• Extracted records
-- ==== Sys2Proof/Machine/Cla.lean ====
section
/-!
DEFINITION. The Configurable Logic Array (17_configurable_logic_array.md): frames, the configuration stream, full and partial loads, region
states, start-up, taps and the NoC ports.
-/
namespace Sys2Proof.Machine

open Reg

/-! ### Layout (R359) -/

/-- Frames of a column. -/
def colFrames (col : Nat) : Nat :=
  let o := col % 33
  if o = 8 ∨ o = 24 ∨ o = 32 then 56 else if o = 16 then 32 else 40

/-- The number of a frame: groups of 1,360, then the columns before it in its group. -/
def frameNo (col minor : Nat) : Nat :=
  col / 33 * 1360 + ((List.range (col % 33)).map colFrames).sum + minor

/-- The region of a column; none for the static shell. -/
def colRegion (col : Nat) : Option Nat := if col % 33 < 4 then none else some (col / 33)

/-- The region of a frame: the first 160 of each group are the shell's. -/
def frameRegion (f : Nat) : Option Nat := if f % 1360 < 160 then none else some (f / 1360)

/-- The frames of a scope. -/
def scopeFrames : Option Nat → List Nat
  | none => List.range 10880
  | some r => (List.range 1200).map (fun i => r * 1360 + 160 + i)

/-! ### Region states (Table CLA-4) -/

/-- The tag of byte `off` of a TAP (Table INS-6). -/
def State.tapTag (s : State) (l : RunList) (w off : Nat) : Word64 :=
  tagOf l.hdr.job (l.step.getD 0) (bitsOf w 64 20 + off / 65536) (bitsOf w 44 4) 0 (s.classOf l.queue) (s.partOf l)

/-- Bytes from offset `moved` of a TAP with DIR = 1 are stored, each tile's (R121) with its tag. -/
def State.tapStore (s : State) (l : RunList) (w moved : Nat) (poison : Bool) (bs : List Byte) : State :=
  (cutBytes 65536 moved bs).foldl (fun t x =>
    t.jobStore l (t.tapTag l w x.1) poison (l.as'.getD (bitsOf w 24 4) 0 + x.1) x.2) s

/-- The bytes that a TAP with DIR = 1 has not written are written poisoned; what they hold is open. -/
def State.poisonRest (s : State) (l : RunList) (w moved : Nat) : State :=
  if bitsOf w 8 1 = 0 then s
  else
    let g := s.free
    { s with free := g + 1 }.tapStore l w moved true ((List.range (l.total - moved)).map (fun i =>
      Config.lostByte g (l.as'.getD (bitsOf w 24 4) 0 + moved + i)))

/-- R362: a TAP in progress on tap `k` ends its list. -/
def State.failTap (s : State) (k : Nat) : State :=
  ((s.lists.filter (fun l => match l.work with | .tap j _ => j == k | _ => false)).foldl (fun t l =>
    match l.work, l.word with
    | .tap _ moved, some w => (t.poisonRest l w.toNat moved).endWith l 0x20 0x0701
    | _, _ => t) s).settle

/-- Frames inside a region that is isolated are lost; retransmission recovers them (R182, R363). -/
def State.loseFrames (s : State) (r : Nat) : State :=
  { s with cla := { s.cla with atTap := s.cla.atTap.filter (fun x => x.1 / 8 != r) } }

/-- A region takes a state; leaving RUNNING isolates it. -/
def State.setRegion (s : State) (r st : Nat) : State :=
  let was := s.regionRunning r
  let s1 := (s.wr (claRegionState r) st).wrBit claStatusRunning r (decide (st = 3))
  if was ∧ st ≠ 3 then (s1.failTap r).loseFrames r else s1

def State.setRegions (s : State) (rs : List Nat) (st : Nat) : State := rs.foldl (fun t r => t.setRegion r st) s

/-- The release of a region; one whose partition does not exist in the active mode stays HELD (R368). -/
def State.releaseRegion (s : State) (r : Nat) : State :=
  let s1 := { s with cla := { s.cla with byIcp := setBits s.cla.byIcp r 1 0 } }
  if s.rd (claRegionPart r) < partCount s.mode then s1.setRegion r 3 else s1.setRegion r 5

/-! ### Reporting (R389) -/

/-- A CLA EVENT (Table CLA-9). -/
def State.claEventMsg (s : State) (kind region err words : Nat) : State :=
  s.sendEvent (leBytes 1 0x0E ++ leBytes 1 kind ++ leBytes 1 region ++ leBytes 1 err ++ leBytes 4 words ++
    leBytes 8 s.beat.num)

/-! ### Start-up (R383–R385) -/

/-- The device stops driving CFG_DONE low. -/
def State.stopDriving (s : State) : State :=
  if s.on claStatusDriving then
    let s1 := s.wr claStatusDriving 0
    { s1 with cla := { s1.cla with droveUntil := some s.tick, timedOut := false } }
  else s

/-- The device drives CFG_DONE low, unless its strap names no source. -/
def State.startDriving (s : State) : State :=
  let s1 := { s with cla := { s.cla with released := false } }
  if s.rd claStatusSrc = 0 then s1
  else
    let s2 := (s1.wr claStatusDriving 1).wr claStatusLine 0
    { s2 with cla := { s2.cla with droveUntil := none } }

/-- GO is given: READY regions that wait for it are released. -/
def State.giveGo (s : State) : State :=
  if s.on claStatusGo then s
  else
    let s1 := ((s.wr claStatusGo 1).event claEventGo).claEventMsg 6 0xFF 0 0
    ((List.range 8).filter (fun r => s1.regionState r == 2 && !s1.cla.byIcp.testBit r)).foldl (fun t r => t.releaseRegion r) s1

/-- GO follows when the shell is loaded, the device does not drive the line, and the line is high. -/
def State.tryGo (s : State) : State :=
  if s.on claStatusLoaded && !s.on claStatusDriving && s.on claStatusLine then s.giveGo else s

/-- What a full load begins with: blank regions, no shell, no GO, CFG_DONE low. -/
def State.blankCla (s : State) : State :=
  ((s.setRegions (List.range 8) 0).wr claStatusLoaded 0).wr claStatusGo 0

/-- R375: the strap's full load begins. -/
def State.startLoad (s : State) : State :=
  let src := s.rd claStatusSrc
  let s1 := { s.blankCla with cla := { s.blankCla.cla with frames := [], crcFailed := 0, byIcp := 0 } }
  if src = 0 then s1
  else
    let s2 := s1.startDriving
    let s3 := { s2 with cla := { s2.cla with loading := true, sending := src == 2, passes := 0 } }
    if src = 2 then s3.emit .busPass else s3

/-! ### The stream (R369–R374) -/

/-- CSTAT mirrors the flags of the stream. -/
def State.showStream (s : State) (x : ClaStream) : State :=
  (((({ s with cla := { s.cla with stream := some x } }.wr claCfgStatIdOk x.idOk.toNat).wr claCfgStatCheckOk x.checkOk.toNat).wr
    claCfgStatArmed x.armed.toNat).wr claCfgStatSynced 1)

/-- The stream has ended: the engine is free, and the path that carried it learns the result. -/
def State.endStream (s : State) (x : ClaStream) (err : Nat) : State :=
  let s1 := { s with cla := { s.cla with stream := none } }.wr claCfgStatSynced 0
  match x.owner with
  | .ext _ _ => (s1.wr claExtStatusBusy 0).wr claExtStatusResult err
  | .icp => s1
  | .full =>
    let n := s1.cla.passes + 1
    let again := s1.rd claStatusSrc == 3 && err != 0 && decide (n < Nat.max 1 (s1.rd claBusCfgRepeat))
    { s1 with cla := { s1.cla with loading := again, passes := if s1.rd claStatusSrc = 3 then n else s1.cla.passes } }

/-- The regions of a stream's scope. -/
def ClaStream.regions (x : ClaStream) : List Nat :=
  match x.scope with
  | none => []
  | some none => List.range 8
  | some (some r) => [r]

/-- The number a report names the scope by. -/
def ClaStream.unit (x : ClaStream) : Nat :=
  match x.scope with
  | some (some r) => r
  | _ => 0xFF

/-- R373: an error ends the stream, and its scope becomes BAD. -/
def State.streamError (s : State) (x : ClaStream) (err : Nat) : State :=
  let rs := x.regions
  let s1 := s.setRegions rs 4
  let s2 := if x.scope = some none then s1.wr claStatusLoaded 0 else s1
  let crc := rs.foldl (fun c r => setBits c r 1 (decide (err = 8)).toNat) s2.cla.crcFailed
  let s3 := { s2 with cla := { s2.cla with crcFailed := crc } }
  (((((s3.wr claStatusErr err).wr claCfgStatErr err).event claEventStreamErr).endStream x err).claEventMsg 2 x.unit err
    x.words)

/-- A stream in progress is aborted (error 0x0A). -/
def State.abortStream (s : State) : State :=
  match s.cla.stream with
  | some x => s.streamError x 0x0A
  | none => s

/-- A partition reset aborts the partial stream that loads a region of its own. -/
def State.abortStreamIn (s : State) (rs : List Nat) : State :=
  match s.cla.stream with
  | some x => if x.scope != some none && x.regions.any (fun r => rs.contains r) then s.streamError x 0x0A else s
  | none => s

• Problem description
Could you reproduce exactly the lines of the entries above, from the one with "Start-up (R383–R385) -/" through the one with "s2.cla with droveUntil", and nothing else?

• Answer area
/-! ### Start-up (R383–R385) -/

/-- The device stops driving CFG_DONE low. -/
def State.stopDriving (s : State) : State :=
  if s.on claStatusDriving then
    let s1 := s.wr claStatusDriving 0
    { s1 with cla := { s1.cla with droveUntil := some s.tick, timedOut := false } }
  else s

/-- The device drives CFG_DONE low, unless its strap names no source. -/
def State.startDriving (s : State) : State :=
  let s1 := { s with cla := { s.cla with released := false } }
  if s.rd claStatusSrc = 0 then s1
  else
    let s2 := (s1.wr claStatusDriving 1).wr claStatusLine 0
    { s2 with cla := { s2.cla with droveUntil := none } }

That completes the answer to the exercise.